New York: The UN General Assembly has approved a resolution urging Russia to immediately withdraw all its military forces from Crimea “and end its temporary occupation of the territory of Ukraine without delay.”
The vote count in the 193-member world body on Monday, US time, was 63-17 with 62 abstentions, close to the vote on a similar resolution adopted last year.
Russian President Vladimir Putin watches a navy exercise from the Marshal Ustinov missile cruiser in the Black Sea, Crimea, in January.Credit:AP
The measure, which is not legally binding but a reflection of world opinion, was supported by Western nations and their supporters and opposed by Russia and its supporters including China, Cuba, Venezuela, Iran and Syria.
Russia sent troops into Crimea and annexed the peninsula in 2014. It has supported separatist rebels in eastern Ukraine in a six-year war that has killed 14,000 people. An uneasy ceasefire has been in effect since late July.
The resolution condemned the occupation of Crimea and the city of Sevastapol by Russia and reaffirmed “the non-recognition of its annexation”. It affirmed that “the seizure of Crimea by force is illegal and a violation of international law," and said it must be “immediately returned”.
The General Assembly called on all UN member nations and international organisations to cooperate with the UN and support efforts to end Russia’s occupation of Crimea “as rapidly as possible.”

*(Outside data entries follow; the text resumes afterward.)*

-- ==== Sys2Proof/Laws/State.lean ====
section
/-! SUPPORT. One lemma for each field of State after each shared operation, so that no proof unfolds a
record update. -/

namespace Sys2Proof.Machine

variable (s : State)

/-! ### answer -/

@[simp] theorem answer_ctrl (v : Word) : (answer v s).ctrl = s.ctrl := rfl
@[simp] theorem answer_status (v : Word) : (answer v s).status = s.status := rfl
@[simp] theorem answer_key (v : Word) : (answer v s).key = s.key := rfl
@[simp] theorem answer_iv (v : Word) : (answer v s).iv = s.iv := rfl
@[simp] theorem answer_din (v : Word) : (answer v s).din = s.din := rfl
@[simp] theorem answer_dout (v : Word) : (answer v s).dout = s.dout := rfl
@[simp] theorem answer_x (v : Word) : (answer v s).x = s.x := rfl
@[simp] theorem answer_ks (v : Word) : (answer v s).ks = s.ks := rfl
@[simp] theorem answer_pend (v : Word) : (answer v s).pend = s.pend := rfl
@[simp] theorem answer_left (v : Word) : (answer v s).left = s.left := rfl
@[simp] theorem answer_resetIn (v : Word) : (answer v s).resetIn = s.resetIn := rfl
@[simp] theorem answer_resp (v : Word) : (answer v s).resp = some v := rfl
@[simp] theorem answer_inputs (v : Word) : (answer v s).inputs = s.inputs := rfl

/-! ### answerNone -/

@[simp] theorem answerNone_ctrl : (answerNone s).ctrl = s.ctrl := rfl
@[simp] theorem answerNone_status : (answerNone s).status = s.status := rfl
@[simp] theorem answerNone_key : (answerNone s).key = s.key := rfl
@[simp] theorem answerNone_iv : (answerNone s).iv = s.iv := rfl
@[simp] theorem answerNone_din : (answerNone s).din = s.din := rfl
@[simp] theorem answerNone_dout : (answerNone s).dout = s.dout := rfl
@[simp] theorem answerNone_x : (answerNone s).x = s.x := rfl
@[simp] theorem answerNone_ks : (answerNone s).ks = s.ks := rfl
@[simp] theorem answerNone_pend : (answerNone s).pend = s.pend := rfl
@[simp] theorem answerNone_left : (answerNone s).left = s.left := rfl
@[simp] theorem answerNone_resetIn : (answerNone s).resetIn = s.resetIn := rfl
@[simp] theorem answerNone_resp : (answerNone s).resp = none := rfl
@[simp] theorem answerNone_inputs : (answerNone s).inputs = s.inputs := rfl

/-! ### record -/

@[simp] theorem record_ctrl (e : Err) :
    (record e s).ctrl = s.ctrl := by
  unfold record; split <;> rfl
@[simp] theorem record_key (e : Err) : (record e s).key = s.key := by
  unfold record; split <;> rfl
@[simp] theorem record_iv (e : Err) : (record e s).iv = s.iv := by
  unfold record; split <;> rfl
@[simp] theorem record_din (e : Err) : (record e s).din = s.din := by
  unfold record; split <;> rfl
@[simp] theorem record_dout (e : Err) :
    (record e s).dout = s.dout := by
  unfold record; split <;> rfl
@[simp] theorem record_x (e : Err) : (record e s).x = s.x := by
  unfold record; split <;> rfl
@[simp] theorem record_ks (e : Err) : (record e s).ks = s.ks := by
  unfold record; split <;> rfl
@[simp] theorem record_pend (e : Err) :
    (record e s).pend = s.pend := by
  unfold record; split <;> rfl
@[simp] theorem record_left (e : Err) :
    (record e s).left = s.left := by
  unfold record; split <;> rfl
@[simp] theorem record_resetIn (e : Err) :
    (record e s).resetIn = s.resetIn := by
  unfold record; split <;> rfl
@[simp] theorem record_resp (e : Err) :
    (record e s).resp = s.resp := by
  unfold record; split <;> rfl
@[simp] theorem record_inputs (e : Err) :
    (record e s).inputs = s.inputs := by
  unfold record; split <;> rfl
@[simp] theorem record_status_busy (e : Err) : (record e s).status.busy = s.status.busy := by
  unfold record; split <;> rfl
@[simp] theorem record_status_done (e : Err) : (record e s).status.done = s.status.done := by
  unfold record; split <;> rfl
@[simp] theorem record_status_wrap (e : Err) : (record e s).status.wrap = s.status.wrap := by
  unfold record; split <;> rfl
@[simp] theorem record_status_keymask (e : Err) : (record e s).status.keymask = s.status.keymask := by
  unfold record; split <;> rfl
@[simp] theorem record_status_errv (e : Err) : (record e s).status.errv = true := by
  unfold record; split <;> simp_all
theorem record_status_errcode (e : Err) :
    (record e s).status.errcode = if s.status.errv then s.status.errcode else errCode e := by
  unfold record; split <;> rfl
theorem record_status_errovf (e : Err) :
    (record e s).status.errovf = (s.status.errovf || s.status.errv) := by
  unfold record; split <;> simp_all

A Ukrainian man stands in protest in front of gunmen in unmarked uniforms but Russian vehicles as they stand guard in Balaklava, on the outskirts of Sevastopol, Ukraine, on March 1, 2014.Credit:AP
The global body reiterated its “grave concern over the progressive militarisation of Crimea” by Russia, and its transfer of advanced weapon systems “including nuclear-capable aircraft and missiles, weapons, ammunition and military personnel to the territory of Ukraine”. It urged Russia “to stop such activity without delay”.
The resolution condemned Russia’s use of seized Ukrainian military industry enterprises in Crimea, called on Moscow to stop its efforts to extend jurisdiction over nuclear facilities and material in Crimea, and opposed Russia’s conscription of Crimea residents including those with Ukrainian citizenship.
It also condemned Russia’s construction of warships in Crimea and called on Moscow to refrain from impeding lawful navigation under international law in the Black Sea, the Sea of Azov and the Kerch Strait.